Тобиас внимательно посмотрел на Северуса, пытавшегося понять сказанное.

− Если я так буду говорить, то как мне дружить с Лили? Она магглороженная и гриффиндорка!

«Вот мы и подошли к сути проблемы», − подумал Тобиас, наблюдая, как Северус отставил тарелку и, поднявшись на ноги, начал мерить шагами комнату и затем, словно приняв какое-то решение, остановился и, сев на прежнее место, принялся говорить.

Сбивчиво, скомкано, перескакивая с темы на тему, Северус с горячностью рассказывал о том, как еще в поезде встретил Поттера, про их стычки и драки, как Лили попала в Гриффиндор, про однокурсников и учителей, относящихся к Слизеринцам с предубеждением.

Слушая его речь, Тобиас только сочувствующе кивал, понимая, что Северусу, скорее всего, тяжело ощущать, как рушатся воздушные замки.

− И как со всем этим мне поможет твоя мимикрия? − с досадой спросил Северус, отодвигая от себя пустую тарелку, и с обидой добавил: − Мама не говорила, что Слизеринцы не жалуют полукровок.

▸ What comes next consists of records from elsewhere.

/-- The registers of block TQM. -/
def regsTqm : List RegDesc := [
  { off := Reg.tqmCtl, rw := 0x1 },
  { off := Reg.tqmLock, w1s := 0x1 },
  { off := Reg.tqmDoorbell, wo := 0xFFF },
  { off := Reg.tqmStatus },
  { off := Reg.tqmEvent, w1c := 0xF },
  { off := Reg.tqmCount, rc := 0xFFFFFFFF, cnt := 3, stride := 0x4 },
  { off := Reg.tqmSqSel, rw := 0xFFF, host := 0xFFF },
  { off := Reg.tqmSqInfo },
  { off := Reg.tqmSqFetchLo, pair := 1 },
  { off := Reg.tqmSqFetchHi, pair := 2 },
  { off := Reg.tqmSqCompleted },
  { off := Reg.tqmCqSel, rw := 0xFFF, host := 0xFFF },
  { off := Reg.tqmCqInfo },
  { off := Reg.tqmCqNextLo, pair := 1 },
  { off := Reg.tqmCqNextHi, pair := 2 },
  { off := Reg.tqmCqConsLo, pair := 1 },
  { off := Reg.tqmCqConsHi, pair := 2 }]

/-- The registers of block PLC. -/
def regsPlc : List RegDesc := [
  { off := Reg.plcCtl, rw := 0xF },
  { off := Reg.plcLock, w1s := 0x1 },
  { off := Reg.plcTimers, rst := 0xA000A, rw := 0x3FF03FF },
  { off := Reg.plcFreeWm, rst := 0x402, rw := 0xFFFF },
  { off := Reg.plcPinLimit, rst := 0x19, rwl := 0x3F },
  { off := Reg.plcSweep, rst := 0x14000A, rw := 0x3F003F },
  { off := Reg.plcTmcCfg, rst := 0x10000, rw := 0x3FFFF },
  { off := Reg.plcStatus },
  { off := Reg.plcTotals, cnt := 5, stride := 0x4 },
  { off := Reg.plcEvent, w1c := 0xFF },
  { off := Reg.plcCount, rc := 0xFFFFFFFF, cnt := 10, stride := 0x4 },
  { off := Reg.plcClass, rst := 0x4100820, rw := 0xFFFFFFFF, cnt := 8, stride := 0x4 },
  { off := Reg.plcRgnSel, rw := 0xFFF, host := 0xFFF },
  { off := Reg.plcRgnVals, cnt := 3, stride := 0x4 },
  { off := Reg.plcTileSelLo, rw := 0xFFFFFFFF, host := 0xFFFFFFFF, pair := 1 },
  { off := Reg.plcTileSelHi, rw := 0x7, host := 0x7, pair := 2 },
  { off := Reg.plcTileEntryLo, pair := 1 },
  { off := Reg.plcTileEntryHi, pair := 2 }]

/-- The registers of block HLC. -/
def regsHlc : List RegDesc := [
  { off := Reg.hlcCtl, rw := 0x1 },
  { off := Reg.hlcLock, w1s := 0x1 },
  { off := Reg.hlcDirty, rst := 0x4B, rw := 0x7F },
  { off := Reg.hlcStatus },
  { off := Reg.hlcEvent, w1c := 0x7F },
  { off := Reg.hlcClass, rst := 0x1FFFF, rw := 0x1FFFF, cnt := 8, stride := 0x4 },
  { off := Reg.hlcClassLines, cnt := 8, stride := 0x4 },
  { off := Reg.hlcMaintLo, rw := 0xFFFFFFFF, pair := 1 },
  { off := Reg.hlcMaintHi, rw := 0x7F, pair := 2 },
  { off := Reg.hlcMaintCmd, wo := 0xF },
  { off := Reg.hlcMaintStatus, w1c := 0x2 },
  { off := Reg.hlcCount, rc := 0xFFFFFFFF, cnt := 8, stride := 0x4 }]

− Забудь ты уже про эту чистокровность, − взмахнул рукой Тобиас, − прежде всего, ты умный парень, добрый, отзывчивый и для Лили, как я вижу, хороший друг. Так используй это! Будь умнее, смотри на них, читай их, как свои книги, и говори, что они хотят услышать, но оставайся верен себе и свой семье!

Тобиас порывисто обнял сына, который, к приятному удивлению, вжался в него, как в раннем детстве, словно снова искал защиты от огромных дворовых собак.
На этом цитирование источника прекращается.